We will create a theoretical cardiogenic transcriptional network from the temporal profile from aim 1 (IV.6.vii.e.1) and the expression profiles from these experiments. For each "treatment," we will select features that exhibit the most reproducibly significant transcriptional changes and sequence the clones expressing them if no sequence data is available. The resulting expression profiles from each "treatment" can reveal which genes lie downstream from the treatment gene and the type of regulation.

Because we cannot determine or regulate the timing of injected mRNA or morpholino effects, the cardiogenic temporal profile from specific aim 1 is crucial.

For this specific aim, we will rely heavily upon Consortium members and statisticians associated with the CMG for assistance and advice on the construction of the network model. The current conception is a probabilistic network that can be refined as data from additional expression-profiling experiments become available.

IV.6.vii.e.3 Aim 3:

We expect that specific aims 1 and 2 will identify a number of new genes as significant to early heart development. We will look at the putative functional class of each newly discovered gene (based on sequence homology and clustering with known genes), assigning highest priorities to transcription factors and signaling proteins. Where possible, we will use the clustering methods of Subproject 1 and the word identification of Subproject 3 to identify genes that exhibit transcriptional changes prior to cardiac differentiation.

We will examine the temporal and spatial expression for each gene of interest using whole mount in situ hybridization and will note restricted patterns of interest. We will confirm microarray results using other methods such as RT-PCR or RNase protection assays. We will create mRNA or morpholinos for genes that we choose to further characterize to perform transcriptional profiling as in Aim 2.
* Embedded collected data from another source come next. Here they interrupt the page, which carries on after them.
/-- A write-back merged at its home (R190), at a logical time of the line (R330; DEDUCED, log 17). -/
def State.serveWriteback (s : State) (r : Req) : State :=
  let a := offOf r.pa
  let s := ((s.record r 1).soil r.job r.pln a).memMerge (s.reqKey r) (a / 128) r.line r.mask r.pois
  let (s, t) := s.stamp (a / 128) r.pts
  let (s, w) := s.invalidate (a / 128)
  s.answer r { wts := t } false (if w then some (a / 128) else none)

/-- An AMO at its home (R207, R219). -/
def State.serveAmo (s : State) (r : Req) (op : Nat) : State :=
  let a := offOf r.pa
  let s := s.record r 2
  if s.memBad a 8 then s.replyTo (s.atHome r) r { fault := some (faultAt clsData r.va) } false
  else
    let old : Word := leBits 64 (s.memRead (s.reqKey r) a 8)
    match amoNew op old r.w0 r.w1 with
    | some v =>
      let (s, t, h) := s.homeStore r a (bytesOf 8 v)
      s.answer r { w0 := old, wts := t } true h
    | none =>
      let (s, t) := if isTier a then s.stamp (a / 128) r.pts else (s, s.wordTime a)
      s.answer r { w0 := old, wts := t } true none

/-- A reduction at its home (R207, R220): dropped on a poisoned word. -/
def State.serveRed (s : State) (r : Req) (op : Nat) : State :=
  let a := offOf r.pa
  let s := s.record r 3
  if s.memBad a 8 then s.replyTo (s.atHome r) r {} false
  else
    let (s, t, h) := s.homeStore r a (bytesOf 8 (redNew op (leBits 64 (s.memRead (s.reqKey r) a 8)) r.w0))
    s.answer r { wts := t } false h

/-- A TRED's new element (R302). -/
def tredElem (fmt : Nat) (int : Bool) (old c : Nat) : Nat :=
  if fmt = 3 then intBits 32 (val32 old + val32 c)
  else
    let x : Fv := if int then ofInt (val32 c) else decodeFmt 8 c
    (encodeFmt fmt 0 true (exAdd 0 (decodeFmt fmt old) x)).1

/-- The n bytes at an offset after a reduction by the 32-bit elements of a line, and their poisoned words, which keep bytes and poison (R207, R302). -/
def State.redBytes (s : State) (key : Option Key) (a n fmt : Nat) (int : Bool) (line : Line) : List Byte × List Nat :=
  let w := fmtBits fmt / 8
  let old := s.memRead key a n
  let new := (List.range (n / w)).flatMap fun e => toBytes w (tredElem fmt int (leNat ((old.drop (e * w)).take w)) (leNat (lineSlice line (4 * e) 4)))
  ((new.zip old).zipIdx.map fun ((x, b), k) => if s.memBad (a + k) 1 then b else x, (wordsOf a n).filter fun wd => s.poisons.contains wd)

/-- A row of a TRED at its target: one indivisible reduction (R302). -/
def State.serveRowRed (s : State) (r : Req) (fmt : Nat) (int : Bool) : State :=
  let a := offOf r.pa
  let s := s.record r 3
  let (bs, bad) := s.redBytes (s.reqKey r) a r.size fmt int r.line
  let (s, t, h) := s.homeStore r a bs
  (s.markBad bad).answer r { wts := t } false h

/-! ## Full-empty words (R216 to R218, R164) -/

/-- A full-empty operation on its word, if it can proceed: the state with its reply sent, and whether the word's bit changed. -/
def State.feTry (s : State) (r : Req) : Option (State × Bool) :=
  let a := offOf r.pa
  let full := s.full a
  if s.memBad a 8 then some (s.replyTo (s.atHome r) r { fault := some (faultAt clsData r.va) } false, false)
  else
    let read := fun (s : State) (after : Bool) =>
      let v : Word := leBits 64 (s.memRead (s.reqKey r) a 8)
      let (s, t) := if isTier a then s.stamp (a / 128) r.pts else (s, s.wordTime a)
      ((s.setFull a after).answer r { w0 := v, wts := t } true none, !after)
    let write := fun (s : State) =>
      let (s, t, h) := s.homeStore r a (bytesOf 8 r.w0)
      ((s.setFull a true).answer r { wts := t } false h, !full)
    match r.kind with
    | .ldfe => if full then some (read s false) else none
    | .ldff => if full then some (read s true) else none
    | .stef => if full then none else some (write s)
    | .stff => some (write s)
    | _ =>
      let (s, t) := if isTier a then s.stamp (a / 128) r.pts else (s, 0)
      some ((s.setFull a false).answer r { wts := t } false none, full)

/-- The cluster that keeps the waiters of a word: of its home slice, or of its core. -/
def waitCluster (a : Nat) : ClusterId := if isLocal a then clusterOf (localCore a) else homeSlice a

def State.waitersOf (s : State) (a : Nat) : List Req := if isLocal a then (s.core (localCore a)).waiters else (s.cluster (waitCluster a)).waiters
def State.setWaiters (s : State) (a : Nat) (l : List Req) : State :=
  if isLocal a then s.updCore (localCore a) fun v => { v with waiters := l } else s.updCluster (waitCluster a) fun v => { v with waiters := l }

/-- The WAITW registrations of a word that is full are released (R164, R217). -/
def State.releaseWaitw (s : State) (a : Nat) : State :=
  let cl := waitCluster a
  let out := (s.cluster cl).waitw.filter fun r => offOf r.pa / 8 == a / 8
  if out = [] then s else
  out.foldl (fun s r => s.sendNew { src := s.epSlice cl, dst := s.epDispenser (clusterOf r.core), kind := 0x25#6, job := r.job,
                                    body := .wake r.core r.ident })
    (s.updCluster cl fun v => { v with waitw := v.waitw.filter fun r => offOf r.pa / 8 != a / 8 })

/-- One pass over the waiting operations of a word in arrival order (R217): the state, and whether any was performed. -/
def State.fePass (s : State) (a : Nat) (rs : List Req) : State × Bool :=
  match rs with
  | [] => (s, false)
  | r :: rest =>
    match s.feTry r with
    | some (s', _) =>
      let s' := s'.setWaiters a ((s'.waitersOf a).filter fun x => x.id != r.id || x.core != r.core)
      let s' := if s'.full a then s'.releaseWaitw a else s'
      ((s'.fePass a rest).1, true)
    | none => s.fePass a rest

/-- Passes until no waiting operation can proceed. -/
def State.fePasses (s : State) (a : Nat) (fuel : Nat) : State :=
  match fuel with
  | 0 => s
  | n + 1 =>
    let s := if s.full a then s.releaseWaitw a else s
    let (s', any) := s.fePass a ((s.waitersOf a).filter fun r => offOf r.pa / 8 == a / 8)
    if any then s'.fePasses a n else s'

/-- After a word's bit has changed. -/
def State.bitChanged (s : State) (a : Nat) : State := s.fePasses a ((s.waitersOf a).length + 1)

/-- FULL_EMPTY_AT_HOME: performed, entered in a waiter record, or refused for want of one (R218). -/
def State.serveFe (s : State) (n : Nat) (r : Req) : State :=
  let a := offOf r.pa
  let s := s.record r 2
  match s.feTry r with
  | some (s, changed) => (if changed then s.bitChanged a else s).dropMsg n
  | none =>
    let cap := if isLocal a then 64 else 512
    if s.stopHolds r then (s.dropMsg n).replyTo (s.servedAt r) r { withdrawn := true } false
    else if (s.waitersOf a).length < cap then (s.setWaiters a (s.waitersOf a ++ [{ r with waiting := true }])).dropMsg n
    else s.refuse n

/-- Bytes of one line written by the device itself, for a job through a leaf with a hint group or by physical address, to a clear line of a
tier, to host memory or to a local memory (R76, R179, R200, R399): the slice's record of the line, the trace entry of a kind, the bytes, their
time. -/
def State.ownWrite (s : State) (by' : Option (JobId × BitVec 8)) (j : JobId) (pln : Bool) (kind : BitVec 2) (a : Nat) (bs : List Byte) : State :=
  if isTier a then
    let s := ((s.visit by' a (s.keyTag j pln)).traceOwn a kind).soil j pln a
    ((s.memWrite (s.keyOf j pln) a bs).stamp (a / 128) s.topTime).1
  else (s.memWrite none a bs).leaveTime a s.topTime

/-- An STFF of the device itself into a signal word (R76, R304): value, full, waiters. -/
def State.signal (s : State) (by' : Option (JobId × BitVec 8)) (j : JobId) (pln : Bool) (a : Nat) (v : Word) : State :=
  let changed := !s.full a
  let s := (s.ownWrite by' j pln 2 a (bytesOf 8 v)).setFull a true
  if changed then s.bitChanged a else s

end Sys2Proof.Machine
end

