-- ==== Sys2Proof/Machine/Barrel.lean ====
section
/-! DEFINITION. The barrel of a core: the rotation, annulled instructions, wakes, and the steps that end a wait of a strand
(spec/07_issue.md R126 to R135, spec/06_encoding.md R97, R98; spec/09_memory.md R177, R186; spec/08_isa_scalar.md R140;
spec/14_network.md R311). -/

namespace Sys2Proof.Machine

/-- The cause for which a strand is parked has cleared (R126). A reply ends its own park. -/
def State.parkOver (s : State) (c : CoreId) (k : StrandId) (p : Park) : Bool :=
  let t := s.strand c k
  let v := s.core c
  match p with
  | .none => true
  | .reg r => t.full r
  | .succ => s.dstOk c k 63#6
  | .acc a => (v.accAt a).full
  | .reply _ _ => false
  | .replySlot => s.slotFree c k
  | .bar h gen => (Tab.get {} v.bars h).gen != gen
  | .barArw h gen _ => (Tab.get {} v.bars h).gen != gen
  | .fence kind scope => s.fenceHolds c k kind scope || (decide (2 ≤ kind) && scope != 0 && v.dcache.any fun d => d.dirty != 0)
  | .quiet => s.quiet c k
  | .send => s.seqFree c && v.sendRoom
  | .ring n => s.ringRoom c k n
  | .copy => v.copyFree
  | .mqueue n => decide (n ≤ v.mfree)
  | .slog block => v.slFree.isSome && (!block || v.blkFree.isSome)
  | .slogBytes va n => !s.slogOverlap c k va n
  | .dqueue => decide ((Tab.get [] s.decQueues (dieOf c)).length < 16)

/-- STRAND_WAKE (R126): ready at its instruction; a BAR.ARW instead completes with the new generation (R231). -/
def State.wake (s : State) (c : CoreId) (k : StrandId) : State :=
  let t := s.strand c k
  if t.st = .parked && s.parkOver c k t.park then
    match t.park with
    | .barArw h _ d =>
      (s.updStrand c k fun t => { (t.advance 4) with st := .ready, park := .none }).resultX c k d
        ((Tab.get {} (s.core c).bars h).gen.setWidth 64)
    | .ring n => s.updStrand c k fun t => { t with st := .ready, park := .none, wants := n }
    | _ => s.updStrand c k fun t => { t with st := .ready, park := .none }
  else s

def execStrandWake (s : State) : Host.Outcome State Fault Refusal := .next (s.wake s.arg.c s.arg.k)

/-- One annulled instruction of a strand dropped, in a cycle after its compare-skip issued, once the buffer holds it (R134, R135); a fetch fault on its first
parcel is raised (R98), poison is none (R388; DEDUCED, log 20). -/
def State.dropAnnulled (s : State) (c : CoreId) (k : StrandId) : State :=
  let t := s.strand c k
  if t.st = .ready && t.ann != 0 && (!t.issued || decide (t.last < s.cycle)) then
    match t.rawParcel t.pc with
    | .absent => s
    | .fault f => s.raise c k f
    | .word p0 =>
      if t.lacks then s else s.updStrand c k fun t => { (t.advance (parcelLen p0)) with ann := t.ann - 1 }
  else s

/-- A dispense has reached cycle 4: the strand enters the rotation (R82, R126). -/
def State.unholdDispense (s : State) (c : CoreId) (k : StrandId) : State :=
  match (s.strand c k).held with
  | .dispense till => if till ≤ s.cycle then s.updStrand c k fun t => { t with st := if t.task.isSome then .ready else t.st, held := .none } else s
  | _ => s

/-- The next instruction of a strand uses the lane unit: a compact one, major 0x20 to 0x28, or VBCAST (R116, R242). -/
def Strand.nextLane (t : Strand) : Bool :=
  match t.fetched with
  | .instr p0 p1 _ =>
    (decodeParcels p0 p1).isSome && (!bitAt p0 0 ||
      (let m := (p0.extractLsb' 1 6).toNat
       (decide (32 ≤ m) && decide (m ≤ 40)) || (m == 41 && p1.extractLsb' 2 2 == 0)))
  | _ => false

/-- The strand qualifies for the slot (R127, R242). -/
def State.qualifies (s : State) (c : CoreId) (k : StrandId) : Bool :=
  let t := s.strand c k
  t.st == .ready && t.held == .none && t.task.isSome && (!t.issued || decide (t.last + 4 ≤ s.cycle)) && t.ann == 0 && !t.needsFill &&
    !(s.blockMove c k && t.nextLane) && !s.stopAsked c k

/-- A ready strand asks for the group of its next instruction. -/
def State.fetchFor (s : State) (c : CoreId) (k : StrandId) : State :=
  let t := s.strand c k
  if t.st = .ready && t.held == .none && t.task.isSome then s.wantFetch c k else s

/-- BARREL_CYCLE (R127, R135): annulled instructions are dropped, and the slot is offered to the next strand that qualifies. -/
def State.barrel (s : State) (c : CoreId) : State :=
  let all := (List.range 16).map (BitVec.ofNat 4)
  let s := all.foldl (fun s k => ((s.unholdDispense c k).dropAnnulled c k).fetchFor c k) s
  let p := (s.core c).p
  match ((List.range 16).map fun n => p + 1 + BitVec.ofNat 4 n).find? (s.qualifies c) with
  | some k => { s.updCore c fun v => { v with p := k } with offer := some (c, k) }
  | none => s

def execBarrelCycle (s : State) : Host.Outcome State Fault Refusal := .next (s.barrel s.arg.c)

/-- FETCH_FILL (R97). -/
def execFetchFill (s : State) : Host.Outcome State Fault Refusal :=
  .next (if (s.strand s.arg.c s.arg.k).filling then
      if (s.strand s.arg.c s.arg.k).task.isSome then s.fillBuffer s.arg.c s.arg.k
      else s.updStrand s.arg.c s.arg.k fun t => { t with filling := false }
    else s)

/-- PRODUCER_RESULT_WRITE (R140). -/
def execProducerResultWrite (s : State) : Host.Outcome State Fault Refusal := .next (s.writePending s.arg.c s.arg.k s.arg.n)

/-- PAGE_WALK (R177): of the access that holds the strand. -/
def execPageWalk (s : State) : Host.Outcome State Fault Refusal :=
  .next (if (s.strand s.arg.c s.arg.k).held = .walk (vaOf s.arg.w0) then s.pageWalk s.arg.c s.arg.k (vaOf s.arg.w0) s.arg.n else s)

/-- PTS_TICK (R186): the logical time of every core advances by 1. -/
def execPtsTick (s : State) : Host.Outcome State Fault Refusal :=
  .next { s with cores := s.cores.map fun e => (e.1, { e.2 with pts := e.2.pts + 1 }), ptsIdle := s.ptsIdle + 1 }

/-- COMET_ADVANCE (R311): the index of the current identity advances. -/
def execCometAdvance (s : State) : Host.Outcome State Fault Refusal := .next { s with comet := (s.comet + 1) % 65536 }

end Sys2Proof.Machine
end

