/-- JENAY_PORT_FAILURE: the port leaves the route table, and each job whose messages crossed it is cancelled. -/
def execJenayPortFailure (s : State) : Host.Outcome State Fault Refusal :=
  let p := s.arg.n
  let s := s.machineCheck 5 2 16 24 0 p 0
  let s : State := { s with ports := Tab.upd {} s.ports p fun v => { v with failed := true },
                            routes := s.routes.map fun e => (e.1, setBit e.2 p false) }
  .next (s.cancelJobs fun _ v => v.ports.contains p)

/-- The degraded bit of a die. -/
def State.degrade (s : State) (d : Nat) : State := { s with mcstat := s.mcstat ||| (1#64 <<< (4 + d)) }

/-- HBM_STACK_FAILURE: the stack's range is no longer mappable, and no TLB holds a translation to it (R61). -/
def execHbmStackFailure (s : State) : Host.Outcome State Fault Refusal :=
  let k := s.arg.n
  let keep : TlbEntry → Bool := fun e => !(devOf e.pa == s.devnum && offOf e.pa / 0x1000000000 == k)
  .next (if 12 ≤ k ∨ !s.trained.getLsbD k then s
    else
      let s := (s.machineCheck 8 1 16 24 0 k 0).degrade (k / 3)
      { s with trained := setBit s.trained k false,
               clusters := s.clusters.map fun (e : Nat × Cluster) => (e.1, { e.2 with l2 := e.2.l2.filter keep }),
               cores := s.cores.map fun (e : Nat × Core) => (e.1, { e.2 with dtlb := e.2.dtlb.filter keep, itlb := e.2.itlb.filter keep }) })

/-- The die whose indirection table holds a frame: that of its location's stack, or of its home slice (DEDUCED, log 17). -/
def State.frameDie (s : State) (f : Nat) : Nat :=
  let at' := (s.frame f).at'
  if at' / 0x100000 < 12 then at' / 0x100000 / 3 else islandOf (homeSlice (f * 65536)) / 4

/-- UNCORRECTABLE_ERROR (R386). -/
def State.uncorrectable (s : State) (x : ErrSite) : State :=
  match x with
  | .memWord pa => s.setPoison [offOf pa / 8] true
  | .poolEntry c k r =>
    if r = 0 then s else s.updStrand c k fun t => { t with badX := if t.badX.contains r.toNat then t.badX else t.badX ++ [r.toNat] }
  | .tileEntry c n => (s.updSlot c n.toNat fun v => { v with st := 0, own := false, poison := true }).updCore c fun v => v.dropWb [n.toNat]
  | .weightBlock c n => s.updCore c fun v => v.dropWb [n.toNat]
  | .accElement c a n => s.setAcc c a fun v =>
    { v with el := Tab.put v.el n.toNat ((s.freeWord n.toNat).extractLsb' 0 32), bad := n.toNat :: v.bad.filter (· != n.toNat) }
  | .frameBoth f =>
    let d := s.frameDie f.toNat
    let s : State := { s with frames := Tab.put s.frames f.toNat { s.frame f.toNat with lost := true },
                              evictOff := if s.evictOff.contains d then s.evictOff else s.evictOff ++ [d] }
    (s.machineCheck 6 1 16 24 0 0 (BitVec.ofNat 64 (f.toNat * 65536))).degrade d
  | .versionState j nm ver =>
    let cl := verHome j nm
    let s := s.updCluster cl fun v => { v with vers := v.vers.filter fun e => !(e.job == j && e.name == nm && e.ver == ver) }
    (s.machineCheck 7 2 j.toNat 24 cl.toNat 0 0).cancelJobs fun i _ => i == j
  | .decoderRef d i => { s with decoders := Tab.put s.decoders d.toNat (let v := Tab.get {} s.decoders d.toNat; { v with badRefs := v.badRefs ||| (1#8 <<< i.toNat) }) }
  | .flitHeader cl =>
    let s : State := { s with flits := match s.flits.find? (fun f => f.router == cl) with | some f => s.flits.erase f | none => s.flits }
    (s.machineCheck 3 2 16 24 cl.toNat 0 0).cancelJobs fun _ _ => true

def execUncorrectableError (s : State) : Host.Outcome State Fault Refusal := .next (s.uncorrectable s.arg.site)

/-- SUPERVISOR_TIMEOUT: jobs with frozen strands in the cluster are cancelled. -/
def execSupervisorTimeout (s : State) : Host.Outcome State Fault Refusal :=
  let cl := s.arg.cl
  .next ((s.machineCheck 9 2 16 24 cl.toNat 0 0).cancelJobs fun j _ =>
    s.cores.any fun (e : Nat × Core) => e.1 / 64 == cl.toNat && e.2.strands.any fun k => k.2.st == .frozen && k.2.job == j && k.2.res.isSome)

/-! ## Islands (R64, R66) -/

/-- Steps, minimum and maximum of an island's clock; none for the fixed ones. -/
def clockRange (k : Nat) : Option (Nat × Nat × Nat) := if k < 16 then some (50, 700, 1400) else if k < 20 then some (100, 1400, 2800) else none

/-- The fastest clock that an island may have now: compute islands of a die in reduced service stay at 0.7 GHz (R57). -/
def State.clockMax (s : State) (k hi : Nat) : Nat := if k < 16 ∧ !s.diesvc.getLsbD (k / 4) then 700 else hi

/-- A sample of an island: the average over the last eight samples lowers or raises the clock by one step, a fixed-clock island limits its
requests, and the temperature drops the clock to its minimum or halts the island. Once it has fallen below 95 °C, the clock rises again only as
samples below the cap raise it (DESIGN CHOICE, log 14). -/
def State.sampleIsland (s : State) (k w t : Nat) : State :=
  let v := s.island k
  let l := (w :: v.samples).take 8
  let sum := l.sum
  let full := l.length = 8
  let high := full && decide (8 * v.cap.toNat < sum)
  let low := full && decide (10 * sum < 72 * v.cap.toNat)
  let b := if low then v.below + 1 else 0
  let hot := decide (105 ≤ t) || (v.hot && decide (95 ≤ t))
  let mhz := match clockRange k with
    | none => v.mhz
    | some (d, lo, hi) =>
      if hot then lo
      else if high then max lo (v.mhz - d)
      else if 64 ≤ b then min (s.clockMax k hi) (v.mhz + d)
      else v.mhz
  let s := s.updIsland k fun v =>
    { v with samples := l, watts := BitVec.ofNat 12 w, temp := BitVec.ofNat 8 t, hot := hot, mhz := mhz,
             below := if 64 ≤ b then 0 else b, throttled := (clockRange k).isNone && high }
  if 115 ≤ t then s.soon .thermalHalt { n := k } else s

/-- ISLAND_POWER_SAMPLE (R66). A halted island is measured no more: ISLSTAT keeps its last values (DESIGN CHOICE, log 14). -/
def execIslandPowerSample (s : State) : Host.Outcome State Fault Refusal :=
  .next (if s.arg.n < 24 ∧ !(s.island s.arg.n).halted then s.sampleIsland s.arg.n (s.arg.w0.extractLsb' 0 12).toNat (s.arg.w1.extractLsb' 0 8).toNat else s)

/-! ## The report (R63) -/

/-- BSTAT. -/
def State.bstat (s : State) : Word := 0#24 ++ s.diesvc ++ s.failed ++ s.trained ++ 0#9 ++ BitVec.ofNat 3 s.stage

/-- A report: its fixed fields, the signature over them, zeros to 2,048 bytes. -/
def State.reportBytes (s : State) : List Byte :=
  let body := bytesOf 4 0x5045524E#32 ++ bytesOf 4 1#32 ++ bytesOf 8 Config.serial ++ bytesOf 32 s.nonce ++ bytesOf 8 s.bstat ++
    s.meas.flatMap measBytes ++ bytesOf 2 1280#16
  body ++ bytesOf 1280 (Config.falcon body) ++ List.replicate (2048 - body.length - 1280) 0

/-- GO written: a report begins unless one is under way, with NONCE, REPADDR and the measurements of that moment, and with its BSTAT too (DESIGN
CHOICE, log 8: R63 names no moment for BSTAT). -/
def State.reportGo (s : State) : State := if s.repGo then s else { s with repGo := true, report := some (s.repaddr, s.reportBytes) }

def execRepctlGo (s : State) : Host.Outcome State Fault Refusal := .next s.reportGo

/-- Where a host bus address stands in memory: as a physical address without its device bits (R172), beyond 44 bits from 2^64. -/
def hostAddr (a : Word) : Nat := if a.toNat < 2 ^ 44 then 0x200000000000 + a.toNat else 2 ^ 64 + a.toNat

/-- REPORT_COMPLETE: the whole report stands in host memory and DONE is set, or the transfer faulted and ERR is set. -/
def execReportComplete (s : State) : Host.Outcome State Fault Refusal :=
  .next (match s.report with
    | none => s
    | some (a, bs) =>
      let s : State := { s with report := none, repGo := false }
      if s.arg.ok then { s with mem := Memory.write s.mem (hostAddr a) bs, repDone := true } else { s with repErr := true })

/-! ## The command window (R70 to R72) -/

/-- The word of a command slot. -/
def State.cmdWord (s : State) (slot w : Nat) : Word := (Tab.get 0#512 s.cmdslots slot).extractLsb' (64 * w) 64

/-- The acknowledgement of a KEYDESTROY in a slot is pending. -/
def State.ackPending (s : State) (slot : Nat) : Bool :=
  s.jobs.any fun (e : Nat × Job) => match e.2.teardown with | some (_, n, _) => n % 256 == slot | none => false

/-- The command in the slot at CMDHEAD, by its OP. -/
def State.cmdStep (s : State) : Instr :=
  match ((s.cmdWord s.cmdhead.toNat 0).extractLsb' 0 8).toNat with
  | 1 => .jobstart
  | 2 => .phaseopen
  | 3 => .cancelCommand
  | 4 => .keydestroy
  | _ => .reservedCommand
We will compare the resulting profile to the theoretical cardiogenic transcriptional network model, and refine the model in a step-wise fashion, beginning with genes known to change expression at the earliest stages of development.

In overexpression profiling experiments, we expect a significant upregulation of gene targets for Nkx2-5 and GATA-4 and dramatic differences in cardiomyocyte marker expression in embryos injected with tinman-related dominant inhibitory mutants. Such results and internal expression controls will ensure that other observed transcriptional effects are true effects of our manipulations.

Profiling experiments with whole embryos are difficult. The number and complexity of different cell types increase exponentially with time in the developing embryo. Slight transcriptional changes, or those localized to a small subset of cells, may be difficult to detect in whole embryos. We will investigate the possibility of profiling dissected tissue or cultured animal caps.